Is there any thing to do with the CPU register memory?
-
Did you check the online reference I linked to?
I just created a 30K plus line file with 1 word on every line. Since I had approximately 1500 words which I duplicated it was going to remove most lines when the “Remove Duplicate Lines” option was used, leaving just over 1100 words as seen in the image below. The removal was very quick, only about 1 second (or less).
I have shown the line ending in the file and also pointed out that the file is recognized as the same type (CR LF). That is what the online reference refers to. To show the line endings you use the View menu, then “Show Symbol”, then tick at least the “Show End of Line”.
Do that and take a picture of your file, post it here. Also copy and paste the version of your Notepad++ installation. It is under the ? menu, then “Debug Info”.
As your installation may well be using a different language these options will need to be translated to your language.
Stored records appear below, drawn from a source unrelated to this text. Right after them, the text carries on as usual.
/-! ### A changed entry, and the entries beside it -/
@[simp] theorem Chip.emit_sent (c : Chip) (o : Out) : (c.emit o).sent = c.sent ++ [o] := rfl
@[simp] theorem Chip.modClu_cluSt_same (c : Chip) (i : Nat) (f : Held → Held) : (c.modClu i f).cluSt i = f (c.cluSt i) := tabGet_mod_same _ _ _
theorem Chip.modClu_cluSt_ne (c : Chip) {i j : Nat} (f : Held → Held) (h : j ≠ i) : (c.modClu i f).cluSt j = c.cluSt j := tabGet_mod_ne _ _ h
@[simp] theorem Chip.modRgn_rgnSt_same (c : Chip) (i : Nat) (f : RegionLevel → RegionLevel) : (c.modRgn i f).rgnSt i = f (c.rgnSt i) := tabGet_mod_same _ _ _
theorem Chip.modRgn_rgnSt_ne (c : Chip) {i j : Nat} (f : RegionLevel → RegionLevel) (h : j ≠ i) : (c.modRgn i f).rgnSt j = c.rgnSt j := tabGet_mod_ne _ _ h
@[simp] theorem Chip.modDie_dieSt_same (c : Chip) (i : Nat) (f : DieLevel → DieLevel) : (c.modDie i f).dieSt i = f (c.dieSt i) := tabGet_mod_same _ _ _
theorem Chip.modDie_dieSt_ne (c : Chip) {i j : Nat} (f : DieLevel → DieLevel) (h : j ≠ i) : (c.modDie i f).dieSt j = c.dieSt j := tabGet_mod_ne _ _ h
@[simp] theorem Chip.modLane_laneSt_same (c : Chip) (i : Nat) (f : LaneSt → LaneSt) : (c.modLane i f).laneSt i = f (c.laneSt i) := tabGet_mod_same _ _ _
theorem Chip.modLane_laneSt_ne (c : Chip) {i j : Nat} (f : LaneSt → LaneSt) (h : j ≠ i) : (c.modLane i f).laneSt j = c.laneSt j := tabGet_mod_ne _ _ h
@[simp] theorem Chip.modLink_linkSt_same (c : Chip) (i : Nat) (f : LinkSt → LinkSt) : (c.modLink i f).linkSt i = f (c.linkSt i) := tabGet_mod_same _ _ _
theorem Chip.modLink_linkSt_ne (c : Chip) {i j : Nat} (f : LinkSt → LinkSt) (h : j ≠ i) : (c.modLink i f).linkSt j = c.linkSt j := tabGet_mod_ne _ _ h
@[simp] theorem Chip.modBtl_btlSt_same (c : Chip) (i : Nat) (f : BtlSt → BtlSt) : (c.modBtl i f).btlSt i = f (c.btlSt i) := tabGet_mod_same _ _ _
theorem Chip.modBtl_btlSt_ne (c : Chip) {i j : Nat} (f : BtlSt → BtlSt) (h : j ≠ i) : (c.modBtl i f).btlSt j = c.btlSt j := tabGet_mod_ne _ _ h
@[simp] theorem Chip.modUnit_unitSt_same (c : Chip) (i : Nat) (f : UnitSt → UnitSt) : (c.modUnit i f).unitSt i = f (c.unitSt i) := tabGet_mod_same _ _ _
theorem Chip.modUnit_unitSt_ne (c : Chip) {i j : Nat} (f : UnitSt → UnitSt) (h : j ≠ i) : (c.modUnit i f).unitSt j = c.unitSt j := tabGet_mod_ne _ _ h
@[simp] theorem Chip.modPool_poolSt_same (c : Chip) (i : Nat) (f : PoolSt → PoolSt) : (c.modPool i f).poolSt i = f (c.poolSt i) := tabGet_mod_same _ _ _
theorem Chip.modPool_poolSt_ne (c : Chip) {i j : Nat} (f : PoolSt → PoolSt) (h : j ≠ i) : (c.modPool i f).poolSt j = c.poolSt j := tabGet_mod_ne _ _ h
@[simp] theorem Chip.modRead_readSt_same (c : Chip) (i : Nat) (f : ReadSt → ReadSt) : (c.modRead i f).readSt i = f (c.readSt i) := tabGet_mod_same _ _ _
theorem Chip.modRead_readSt_ne (c : Chip) {i j : Nat} (f : ReadSt → ReadSt) (h : j ≠ i) : (c.modRead i f).readSt j = c.readSt j := tabGet_mod_ne _ _ h
@[simp] theorem Chip.modBurn_burnSt_same (c : Chip) (i : Nat) (f : BurnSt → BurnSt) : (c.modBurn i f).burnSt i = f (c.burnSt i) := tabGet_mod_same _ _ _
theorem Chip.modBurn_burnSt_ne (c : Chip) {i j : Nat} (f : BurnSt → BurnSt) (h : j ≠ i) : (c.modBurn i f).burnSt j = c.burnSt j := tabGet_mod_ne _ _ h
@[simp] theorem Chip.modServo_servoSt_same (c : Chip) (i : Nat) (f : ServoSt → ServoSt) : (c.modServo i f).servoSt i = f (c.servoSt i) := tabGet_mod_same _ _ _
theorem Chip.modServo_servoSt_ne (c : Chip) {i j : Nat} (f : ServoSt → ServoSt) (h : j ≠ i) : (c.modServo i f).servoSt j = c.servoSt j := tabGet_mod_ne _ _ h
@[simp] theorem Chip.modSpin_spinSt_same (c : Chip) (i : Nat) (f : SpinSt → SpinSt) : (c.modSpin i f).spinSt i = f (c.spinSt i) := tabGet_mod_same _ _ _
theorem Chip.modSpin_spinSt_ne (c : Chip) {i j : Nat} (f : SpinSt → SpinSt) (h : j ≠ i) : (c.modSpin i f).spinSt j = c.spinSt j := tabGet_mod_ne _ _ h
@[simp] theorem Chip.modAxis_axisSt_same (c : Chip) (i : Nat) (f : AxisSt → AxisSt) : (c.modAxis i f).axisSt i = f (c.axisSt i) := tabGet_mod_same _ _ _
theorem Chip.modAxis_axisSt_ne (c : Chip) {i j : Nat} (f : AxisSt → AxisSt) (h : j ≠ i) : (c.modAxis i f).axisSt j = c.axisSt j := tabGet_mod_ne _ _ h
@[simp] theorem Chip.modTile_tileSt_same (c : Chip) (i : Nat) (f : TileRec → TileRec) : (c.modTile i f).tileSt i = f (c.tileSt i) := tabGet_mod_same _ _ _
theorem Chip.modTile_tileSt_ne (c : Chip) {i j : Nat} (f : TileRec → TileRec) (h : j ≠ i) : (c.modTile i f).tileSt j = c.tileSt j := tabGet_mod_ne _ _ h
@[simp] theorem Chip.modBuf_bufSt_same (c : Chip) (i : Nat) (f : BufferSt → BufferSt) : (c.modBuf i f).bufSt i = f (c.bufSt i) := tabGet_mod_same _ _ _
theorem Chip.modBuf_bufSt_ne (c : Chip) {i j : Nat} (f : BufferSt → BufferSt) (h : j ≠ i) : (c.modBuf i f).bufSt j = c.bufSt j := tabGet_mod_ne _ _ h
@[simp] theorem Chip.modBoot_bootSt_same (c : Chip) (i : Nat) (f : BootSt → BootSt) : (c.modBoot i f).bootSt i = f (c.bootSt i) := tabGet_mod_same _ _ _
theorem Chip.modBoot_bootSt_ne (c : Chip) {i j : Nat} (f : BootSt → BootSt) (h : j ≠ i) : (c.modBoot i f).bootSt j = c.bootSt j := tabGet_mod_ne _ _ h
@[simp] theorem Chip.modChain_chain (c : Chip) (f : ChainSt → ChainSt) : (c.modChain f).chain = f c.chain := rfl
@[simp] theorem Chip.modSky_sky (c : Chip) (f : SkySt → SkySt) : (c.modSky f).sky = f c.sky := rfl
@[simp] theorem Chip.modCat_cat (c : Chip) (f : CatSt → CatSt) : (c.modCat f).cat = f c.cat := rfl
@[simp] theorem Chip.modMoss_moss (c : Chip) (f : MossSt → MossSt) : (c.modMoss f).moss = f c.moss := rfl
@[simp] theorem Chip.modHost_host (c : Chip) (f : HostSt → HostSt) : (c.modHost f).host = f c.host := rfl
@[simp] theorem Chip.modTrust_trust (c : Chip) (f : TrustSt → TrustSt) : (c.modTrust f).trust = f c.trust := rfl
@[simp] theorem Chip.modPower_power (c : Chip) (f : PowerSt → PowerSt) : (c.modPower f).power = f c.power := rfl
Without that additional information we have no way of identifying your problem, but rest assured that the “Remove Duplicate Lines” option does work if the requirements are met.
Terry
-
@Debojit-Acharjee The simplest solution is to use the Python script @Mark-Olson gave you. Please click and read, “How to install and run a script in Python Script” if you don’t know how to install and run a script in python script.
-
@Debojit-Acharjee said:
I can use script but I want to know why the “Remove Duplicate Lines” feature of “Line Operations” in Notepad++ doesn’t work when there are more than 30 thousand lines? Is there any thing to do with the CPU register memory?
The best way to explore this is to create an “issue” on the official bug reporting site (see HERE for info on that) and attach the 30K+ file where it fails.